Despite these challenges, cortical stimulation studies over the past three decades have provided valuable evidence of the cortical organization of language. Although lesion studies have identified classic perisylvian regions in language processing, CSM studies have shown that language cortex may involve extra-sylvian regions, though these are variable across patients. Although most language sites are distinctly defined by sharp boundaries, some regions have been reported to include a “fuzzy” transition zone where cortical stimulation induces only occasional naming disruption (Whitaker & Ojemann, 1977). CSM studies comparing early and adult lesion onset (Ojemann, Ojemann, Lettich, & Berger, 1989) and patients with fast growing tumors reveal a highly similar pattern of language organization, suggesting that this mosaic of language function spread across perisylvian regions is likely reflective of the general population and is not simply an artifact of language organization in a clinical epileptic population.

CSM studies have provided evidence that cortex can exhibit functionally specific vulnerabilities for language functions.

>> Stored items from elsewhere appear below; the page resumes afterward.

-- ==== Sys2Proof/Machine/Control.lean ====
section
/-! DEFINITION. Branches, calls, loops, `strip`, forked sequencers and the abort line (13 R338 to R344), and the system
instructions that need no memory (R346, R347, R410, R411). -/

namespace Sys2Proof.Machine

/-- The target of a B-form tail (R19). -/
def Seq.branchTarget (q : Seq) (disp : BitVec 11) (head : BitVec 5) : Pc :=
  (lineOf q.pc + disp.signExtend 50) ++ head.setWidth 6

def myTarget (o : BArgs) : M Pc := do return (← mySeq).branchTarget o.disp o.head

/-- `br` (R26, R338): D[3:0] names the predicate, D[5] inverts. -/
def execBr (o : BArgs) (s : State) : Result :=
  execSeq (do
    let t ← myTarget o
    let p ← readP (o.d.toNat % 16)
    return if p != o.d.getLsbD 5 then .goto t else .next) s

def execJ (o : BArgs) (s : State) : Result := execSeq (do return .goto (← myTarget o)) s

/-- The next PC as a link value (R338). -/
def linkValue : M DWord := do return (← mySeq).nextPc.setWidth 64

def execJl (o : BArgs) (s : State) : Result :=
  execSeq (do
    writeS o.d (← linkValue)
    return .goto (← myTarget o)) s

def execJlr (o : RArgs) (s : State) : Result :=
  execSeq (do
    let t ← readS o.sa
    writeS o.d (← linkValue)
    return .goto (t.setWidth 56)) s

def execJr (o : RArgs) (s : State) : Result := execSeq (do return .goto ((← readS o.sa).setWidth 56)) s

/-! The abort line (R343, R344). -/

/-- What a sampling finds. In the first 64 cycles it may find the line either way: a free value (log 28); but the sequencer that
raised it finds it, `abchk` apart (R344). -/
def sampleLine (abchk : Bool) : M Bool := do
  let q ← mySeq
  let n ← me
  match q.launch with
  | none => return false
  | some l =>
    let s ← get
    match NMap.get? (s.cluster (clusterOf n)).abort l with
    | none => return false
    | some (found, born, raiser) =>
      if found || born + 64 ≤ s.cycle then return true
      else
        let k ← freshFree
        if (raiser == q.uid && !abchk) || Config.abortSeen k then
          modify fun s => s.modCluster (clusterOf n) fun c => { c with abort := NMap.set c.abort l (true, born, raiser) }
          return true
        else return false

/-- A sampling instruction that finds the line raised is not performed: the sequencer ends with code 1 (R344). -/
def sampleAbort : M Unit := do
  if ← sampleLine false then throw (.ends 1)

/-- `abort`: a release at clu, then the line of the launch on this cluster. -/
def execAbortLine (_o : RArgs) (s : State) : Result :=
  execNext (do
    release .clu
    let n ← me
    let q ← mySeq
    match q.launch with
    | none => pure ()
    | some l => modify fun s => s.modCluster (clusterOf n) fun c =>
        if (NMap.get? c.abort l).isSome then c else { c with abort := NMap.set c.abort l (false, s.cycle, q.uid) }) s

def execAbchk (o : RArgs) (s : State) : Result := execNext (do writeP o.d (← sampleLine true)) s

/-! Loops (R339). -/

/-- The loop-stack trap: TVAL[16] = 1 beside the head. -/
def loopTrap (q : Seq) : Trap := { cause := 0x01, tval := q.head.setWidth 64 ||| 0x10000, estart := some 0 }

def execLoop (o : BArgs) (s : State) : Result :=
  execSeq (do
    let n ← readReg o.d
    let q ← mySeq
    let exit := q.branchTarget o.disp o.head
    if n = 0 then return .goto exit
    if 6 ≤ q.loops.length then stopTrap (loopTrap q)
    modMe fun q => { q with loops := ⟨q.nextPc, exit, n⟩ :: q.loops }
    return .next) s

def execEndl (s : State) : Result :=
  execSeq (do
    let q ← mySeq
    match q.loops with
    | [] => stopTrap (loopTrap q)
    | l :: rest =>
      sampleAbort
      if 1 < l.count then
        modMe fun q => { q with loops := { l with count := l.count - 1 } :: rest }
        return .loopTo l.start
      else
        modMe fun q => { q with loops := rest }
        return .loopTo l.exit) s

def execBrkl (s : State) : Result :=
  execSeq (do
    let q ← mySeq
    match q.loops with
    | [] => stopTrap (loopTrap q)
    | l :: rest =>
      modMe fun q => { q with loops := rest }
      return .goto l.exit) s

/-! strip (R340). -/

/-- VTYPE fields (R247). -/
def Seq.ill (q : Seq) : Bool := q.vtype.getLsbD 31
def Seq.sewCode (q : Seq) : Nat := (q.vtype.extractLsb' 0 3).toNat
def Seq.lbx (q : Seq) : Nat := (q.vtype.extractLsb' 3 3).toNat
def Seq.lby (q : Seq) : Nat := (q.vtype.extractLsb' 6 3).toNat
def Seq.lbz (q : Seq) : Nat := (q.vtype.extractLsb' 9 3).toNat
def Seq.claim (q : Seq) : Nat := (q.vtype.extractLsb' 16 5).toNat

/-- BX·BY·BZ. -/
def Seq.volume (q : Seq) : Nat := 2 ^ (q.lbx + q.lby + q.lbz)

/-- Pointer j of a `strip` advances by C elements of 2^SZ[2j+1:2j] bytes. -/
def stripPointer (o : StripArgs) (c j : Nat) : M Unit := do
  let r := o.p + BitVec.ofNat 6 j
  let v ← readReg r
  writeS r (v + BitVec.ofNat 64 (c * 2 ^ bits o.sz.toNat (2 * j) 2))

def execStrip (o : StripArgs) (s : State) : Result :=
  execSeq (do
    let n ← readReg o.d
    let ps := if o.p = 0 then [] else List.range (o.n.toNat + 1)
    -- every pointer is full before any is written
    forEach ps fun j => needWritable .scalar (o.p + BitVec.ofNat 6 j)
    let q ← mySeq
    let c := q.slen
    let r := n.toNat - c
    forEach ps (stripPointer o c)
    writeS o.d (BitVec.ofNat 64 r)
    let vl := if q.ill then 0 else Min.min r q.volume
    modMe fun q => { q with vl := vl, slen := vl }
    return if 0 < r then .goto (q.branchTarget o.disp o.head) else .next) s

/-! fork and rdv (R341, R342). -/

/-- The free sequencers of a core. -/
def State.freeSiblings (s : State) (core : Nat) : List Nat := (upFrom (4 * core) 4).filter (fun n => (s.seq n).phase == .free)

/-- The sibling's state (R341). -/
def Seq.sibling (q : Seq) (n uid : Nat) (d : Reg) (t : Pc) : Seq :=
  let k : Seq :=
    { phase := .running, uid := uid, pc := t, cameFrom := some q.pc, s := q.s, p := q.p, fsr := q.fsr, queues := q.queues,
      resvid := q.resvid, wid := q.wid, widfmt := q.widfmt, ctxtag := q.ctxtag, tvec := q.tvec, tsave := q.tsave,
      launch := q.launch, work := q.work, stage := q.stage, group := q.group, tenant := q.tenant,
      tstat := mkTstat (q.tstat.extractLsb' 10 2) false false false false false q.priv, xlroot := q.xlroot, asid := q.asid,
      parent := some q.uid }
  (k.setScalar d (BitVec.ofNat 64 (2 ^ 62 + n % 4))).reseed

def execFork (o : BArgs) (s : State) : Result :=
  execNext (do
    modMe Seq.completeAll
    let q ← mySeq
    match (List.range 64).find? (fun r => q.sEmpty.getLsbD r) with
    | some r => stopWait (.reg .scalar (BitVec.ofNat 6 r))
    | none => pure ()
    release .core
    let n ← me
    match ← pickFree ((← get).freeSiblings (coreOf n)) with
    | none => writeS o.d (BitVec.ofNat 64 (2 ^ 63))
    | some k =>
      let u := (← get).nextUid
      modify fun s => { (s.setSeq k (q.sibling n u o.d (q.branchTarget o.disp o.head))).noteRan k with nextUid := u + 1 }
      modMe fun q => { q with children := q.children.filter (fun c => c.seqid != k % 4) ++ [⟨k % 4, u, none⟩] }
      writeS o.d (BitVec.ofNat 64 (k % 4))) s

def execRdv (o : RArgs) (s : State) : Result :=
  execNext (do
    let a ← readS o.sa
    let q ← mySeq
    match q.children.find? (fun c => c.seqid == a.toNat) with
    | none => writeS o.d (BitVec.ofNat 64 (2 ^ 63))
    | some c =>
      match c.code with
      | none => stopWait (.rdv c.seqid)
      | some k =>
        needWritable .scalar o.d
        acquire .core
        modMe fun q => { q with children := q.children.filter (fun x => x.seqid != c.seqid) }
        writeS o.d (BitVec.ofNat 64 k)) s

/-! System instructions. -/

def execNop (s : State) : Result := execNext (pure ()) s

/-- `trap` (R410): TPC is the next instruction. -/
def execTrap (o : RArgs) (s : State) : Result :=
  execSeq (do
    let v ← readS o.sa
    let q ← mySeq
    stopTrap { cause := 0x20, code := o.mod, tval := v, estart := some 0, tpc := some q.nextPc }) s

/-- `sret` (R411). It waits for every older instruction, an `arrive.remote` that another device has not answered among them, as
the entry of a trap does (R44, R406). -/
def execSret (s : State) : Result :=
  execSeq (do
    let q ← mySeq
    if !q.inh then stopTrap (illegalHead q.head)
    if (← get).arrivesRemote q.uid then stopWait .engines
    modMe fun q => q.completeAll.sret
    return .stopped) s

/-! Control registers (R38, R39, R346). -/

/-- Registers that user code may read. -/
def crUserReadable (n : Nat) : Bool := n != 0x020 && n != 0x021 && n != 0x030

/-- Registers that user code may write. -/
def crUserWritable (n : Nat) : Bool := n ∈ [0x000, 0x005, 0x018, 0x019, 0x01A]

/-- The privilege trap of `crd` and `cwr`: TVAL is the register number (R39). -/
def crTrap (n : Nat) : Trap := { cause := 0x04, tval := BitVec.ofNat 64 n, estart := some 0 }

/-- EVQ (R242). -/
def EventQueue.reg (e : EventQueue) : DWord := BitVec.ofNat 64 (Min.min e.drops 65535 * 65536 + e.recs.length)

/-- A control register as `crd` reads it (R38). -/
def State.readCr (s : State) (n r : Nat) : DWord :=
  let q := s.seq n
  let d := s.die (dieOf n)
  match r with
  | 0x000 => q.estart.setWidth 64
  | 0x001 => q.vtype
  | 0x002 => BitVec.ofNat 64 q.vl
  | 0x003 => BitVec.ofNat 64 q.mvl
  | 0x004 => BitVec.ofNat 64 (d.ln * 2 ^ 32) ||| d.gen.setWidth 64
  | 0x005 => q.fsr
  | 0x008 | 0x009 | 0x00A | 0x00B => NMap.getD q.bfd (r - 8) 0
  | 0x00C | 0x00D | 0x00E | 0x00F => NMap.getD q.halo (r - 12) 0
  | 0x010 => q.wid
  | 0x011 => q.widfmt
  | 0x012 => BitVec.ofNat 64 (n % 4)
  | 0x013 => BitVec.ofNat 64 (n / 4)
  | 0x014 => q.ctxtag
  | 0x018 => q.tcause
  | 0x019 => q.tval
  | 0x01A => q.tpc.setWidth 64
  | 0x01B => q.tstat.setWidth 64
  | 0x01C => q.tvec.setWidth 64
  | 0x01D => q.tsave
  | 0x020 => q.xlroot
  | 0x021 => q.asid.setWidth 64
  | 0x022 => q.evq.reg
  | 0x023 => q.resvid
  | 0x024 => q.mtcfg
  | 0x030 => d.sventry.setWidth 64
  | _ => 0

/-- `crd`. -/
def execCrd (o : RArgs) (s : State) : Result :=
  execNext (do
    let q ← mySeq
    let n := o.mod.toNat
    if !q.priv && !crUserReadable n then stopTrap (crTrap n)
    writeS o.d ((← get).readCr (← me) n)) s

/-- What every `cwr` does first: the privilege check, then its source. -/
def cwrSource (o : RArgs) : M DWord := do
  let q ← mySeq
  if !q.priv && !crUserWritable o.mod.toNat then stopTrap (crTrap o.mod.toNat)
  readS o.sa

/-- A write to CTXTAG, TCAUSE, TVAL, TPC, TVEC or TSAVE (R408): reserved bits are ignored. -/
def Seq.writeCr (q : Seq) (r : Nat) (v : DWord) : Seq :=
  match r with
  | 0x014 => { q with ctxtag := v }
  | 0x018 => { q with tcause := v &&& 0x3FFFF }
  | 0x019 => { q with tval := v }
  | 0x01A => { q with tpc := v.setWidth 56 }
  | 0x01C => { q with tvec := v.setWidth 56 }
  | 0x01D => { q with tsave := v &&& 0x00FFFFFFFFFFF000 }
  | _ => q

def execCwr (o : RArgs) (s : State) : Result :=
  execNext (do
    let v ← cwrSource o
    modMe (·.writeCr o.mod.toNat v)) s

/-- FSR (R82): every field, and the generators reseeded. -/
def execFsrWrite (o : RArgs) (s : State) : Result :=
  execNext (do
    let v ← cwrSource o
    modMe fun q => { q with fsr := fsrValue v }.reseed) s

/-- ESTART (R408). -/
def execEstartWrite (o : RArgs) (s : State) : Result :=
  execNext (do
    let v ← cwrSource o
    modMe fun q => { q with estart := v.setWidth 40 }) s

/-- What a write to XLROOT keeps: reserved bits read 0 (R107). -/
def xlrootValue (v : DWord) : DWord := v &&& 0x000FFFFFFFFFC7FF

/-- XLROOT (R107, R108); the next head is fetched under it, so its line is entered afresh. -/
def execXlrootWrite (o : RArgs) (s : State) : Result :=
  execSeq (do
    let v ← cwrSource o
    modMe fun q => { q with xlroot := xlrootValue v }.advanceAnew
    return .stopped) s

/-- ASID (R107, R108). -/
def execAsidWrite (o : RArgs) (s : State) : Result :=
  execSeq (do
    let v ← cwrSource o
    modMe fun q => { q with asid := v.setWidth 16 }.advanceAnew
    return .stopped) s

/-- SVENTRY of the die (R409). -/
def execSventryWrite (o : RArgs) (s : State) : Result :=
  execNext (do
    let v ← cwrSource o
    let n ← me
    modify fun s => s.modDie (dieOf n) fun d => { d with sventry := v.setWidth 56 }) s

/-- TSTAT (R408): DBL, HOLD, PINH, INH, PPRIV and PRIV; POL is read only. -/
def execTstatWrite (o : RArgs) (s : State) : Result :=
  execNext (do
    let v ← cwrSource o
    modMe fun q => { q with tstat := mkTstat (q.tstat.extractLsb' 10 2) (v.getLsbD 9) (v.getLsbD 8) (v.getLsbD 3)
                                       (v.getLsbD 2) (v.getLsbD 1) (v.getLsbD 0) }) s

end Sys2Proof.Machine
end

Direct cortical stimulation has given rise to specific and differentiated errors associated with reading, verbal memory, semantic classes, and differential object naming in bilinguals (Ojemann, 2003). Evidence of selective disruption of verb versus noun naming has been reported (Corina et al., 2005), as well as dissociations of reading and object naming (Roux et al., 2004). An anterior to posterior distribution for auditory versus visual naming has also been reported (Hamberger, McClelland, McKhann, Williams, & Goodman, 2007). A number of CSM speech perception studies have identified discrete regions in the middle-posterior superior temporal gyrus that subserve phonological processing of consonants but not vowels (Boatman et al., 1997, Boatman et al., 1995).

In the present study, we add to this body of literature a characterization of the type and distribution of naming errors observed during CSM. Specifically, we examine the neuroanatomical correlates and linguistic characteristics of six common naming errors: semantic paraphasias, circumlocutions, phonological paraphasias, neologisms, performance errors, and no-response errors.